LANSING, MI (AP)--   About 75,000 Michigan residents chose a health insurance plan from a government website during the first three months of enrollment under the federal health care law.  

Numbers released Monday by the Obama administration show that roughly 10 times more people in Michigan enrolled in private plans on the website in December than in the prior two months.

It's unclear how many of the 75,000 residents have followed through and paid their first monthly premium for coverage effective January 1st. Enrollment continues until the end of March.

DETROIT, MI (AP)--   National and local foundations have committed more than $330 million toward Detroit's pensions to stave off the possible sale of city-owned pieces in an art museum. 

Mediators in Detroit's bankruptcy proceeding say in a statement Monday that other foundations are expected to announce their participation in the plan.

Nearly 130 individuals also have contributed to a fund established with a Detroit-area community foundation.

MADISON, WI (AP)--   A company looking to dig a huge iron mine near Mellen is complaining state regulators want too much information on its plans to take bulk mineral samples. 

The Department of Natural Resources says Gogebic Taconite needs certain permissions for the sampling, including a storm water permit and an air permit exemption. DNR regulators asked the company for more information on the process last month.
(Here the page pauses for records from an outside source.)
/-! ### Host-assisted slots (R208 to R213) -/

/-- The frame header as bytes (R161). -/
def FrameSt.header (f : FrameSt) : List Byte :=
  leBytes 6 (Time.sec f.ts) ++ leBytes 4 (Time.ns f.ts) ++ leBytes 2 (Time.frac f.ts) ++ leBytes 2 f.seq ++ leBytes 2 f.flags

/-- The operand record of a slot (R208): of more than 24 operands the first 24 (log 180, DEDUCED). -/
def State.operandRecord (s : State) (n : Nat) : List Byte :=
  let x := s.slot n
  let ops := (s.liveOps x s.dch.frame.words).take 24
  s.dch.frame.header ++ leBytes 2 n ++ leBytes 1 x.typ ++ leBytes 1 x.opnd ++ leBytes 2 ops.length ++ List.replicate 10 0
    ++ (ops.map fun o => leBytes 4 o.2.val.toNat ++ leBytes 2 o.2.idx ++ leBytes 1 o.2.q ++ [0]).flatten

/-- ELE_OPND: the record goes to the slot's operand stream, or is dropped. -/
def State.sendOperands (s : State) (n : Nat) : State :=
  let b := s.operandRecord n
  (s.deliver CLS_ELEOP (bits (s.slot n).cfg 23 20) ⟨0x0610, 0, b.length, 0, s.dch.frame.seq, 0, n, 0, b⟩ true).2

/-- The age of a result for frame k in frame j. -/
def resultAge (j k : Nat) : Nat := (j + 65536 - k % 65536) % 65536

/-- The bits x1 and x2 and the phase start and operate bits that a type defines; it holds every other one at 0 (R193). -/
def typeBits (typ role : Nat) : Bool × Bool × Nat × Nat := match typ with
  | 0 => (false, false, 0, 0)
  | 3 => (true, true, 7, 7)
  | 5 => (true, false, 15, 0)
  | 8 => (false, false, 8, 8)
  | 9 => (false, false, 8, 8)
  | 10 => (false, false, 8, 8)
  | 11 => (true, true, 8, 8)
  | 12 => (true, true, 15, 15)
  | 13 => (true, false, 7, 7)
  | 14 => (true, true, 0, 0)
  | 15 => if role = 1 then (false, false, 0, 0) else (true, true, 7, 7)
  | _ => (false, false, 15, 15)

/-- The outputs of a host-assisted slot: the bits that its type and role define (R193, R261). -/
def ElSlot.ofType (x : ElSlot) (o : ElOut) : ElOut :=
  let (x1, x2, ps, po) := typeBits x.typ x.role
  let any := !(x.typ = T_NONE || (x.typ = T_PDIF && x.role = 1))
  ⟨o.start && any, o.oper && any, o.x1 && x1, o.x2 && x2, o.ps &&& ps, o.po &&& po, o.q⟩

/-- The outputs that a result word gives a slot (R209, R261). -/
def ElSlot.resultOut (x : ElSlot) (w : Word) : ElOut :=
  x.ofType ⟨w.getLsbD 0, w.getLsbD 1, w.getLsbD 2, w.getLsbD 3, bits w 7 4, bits w 11 8, bits w 23 16⟩

/-- A result completes LATE and sets ELE_STS.hlate. -/
def State.resultLate (s : State) (d : Desc) : State := (s.complete d 0x0611 ST_LATE).flag ELE 10

/-- HOST_RESULT_EXAMINE for slot n in frame j (R210, R211). -/
def State.examine (s : State) (n : Nat) : State :=
  let j := s.dch.frame.seq
  let x := s.slot n
  let l := (s.ele.results.filter (·.1 = n)).map (·.2)
  let s0 := { s with ele := { s.ele with results := s.ele.results.filter (·.1 ≠ n) } }
  let age (d : Desc) : Nat := resultAge j (d.a.toNat % 65536)
  let inForce := x.res.filter fun r => decide (resultAge j r.1 ≤ 2)
  let good := l.zipIdx.filter fun d => decide (age d.1 ≤ 2) && inForce.all fun r => decide (age d.1 ≤ resultAge j r.1)
  let best := (good.map fun d => age d.1).foldl min 3
  let win := (good.filter fun d => age d.1 = best).getLast?
  let s1 := s0.each l.zipIdx fun s d =>
    if win.any (·.2 = d.2) then s.completeWith ((compOf d.1 0x0611 ST_DONE).seq j) else s.resultLate d.1
  let y := s1.slot n
  match (win.map fun d => (d.1.a.toNat % 65536, d.1.b)).or inForce with
  | some (k, w) => s1.putSlot n { y with res := some (k, w), out := x.resultOut w, stale := false, vst := 0 }
  | none =>
    let o := x.ofType y.out
    let s2 := s1.putSlot n { y with
      res := none
      out := { o with q := o.q ||| Q_STALE }
      stale := true
      vst := 0 }
    if y.stale then s2 else s2.flag ELE 8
KINGSFORD, MI (AP)--   Two Kingsford brothers' work to reveal the mysteries of a treasure island in Nova Scotia will be featured in a History Channel series. 

The Daily News of Iron Mountain reports that "The Curse of Oak Island" premieres at 10 p.m. Sunday.  It highlights the work of Rick and Marty Lagina and others, who spent the summer searching the so-called Money Pit on Canada's Oak Island.

The Lagina brothers graduated from Kingsford High School in the early 1970s.  Their interest in the island began as youngsters.

The stakes were high and the vote was close as Boeing production workers agreed to concede some benefits in order to secure assembly of the new 777X airplane for the Puget Sound region.

Washington Gov. Jay Inslee and Boeing hailed Friday's vote, which proponents said solidifies the aerospace giant's presence in the Seattle area.

"Tonight, Washington state secured its future as the aerospace capital of the world," Inslee declared.

KINGSFORD, MI (AP)--   A man who grew up in the Upper Peninsula has been arrested in the killing of three people in Colorado. 

Harry C. Mapps, 59, was arrested in Oklahoma after a month-long search and is awaiting his return to Colorado to face first-degree murder charges. The sheriff of Pueblo County, Colorado said Mapps set fire to the victims' house November 27 to cover up the killings.

The attack claimed the lives of Kim and Reggie Tuttle and their adult daughter, Dawn Roderick.

LANSING, MI (AP)--   A 15-day address verification period for Michigan sex offenders is underway. 

It started on Wednesday. During the period, state law requires all registered offenders to report in person to their local law enforcement agency, sheriff's office or nearest Michigan State Police post to verify their address.

Tier 1 offenders must verify their address annually, during the first 15 days of January.

Tier 2 offenders must verify their address semi-annually, during the first 15 days of January and July.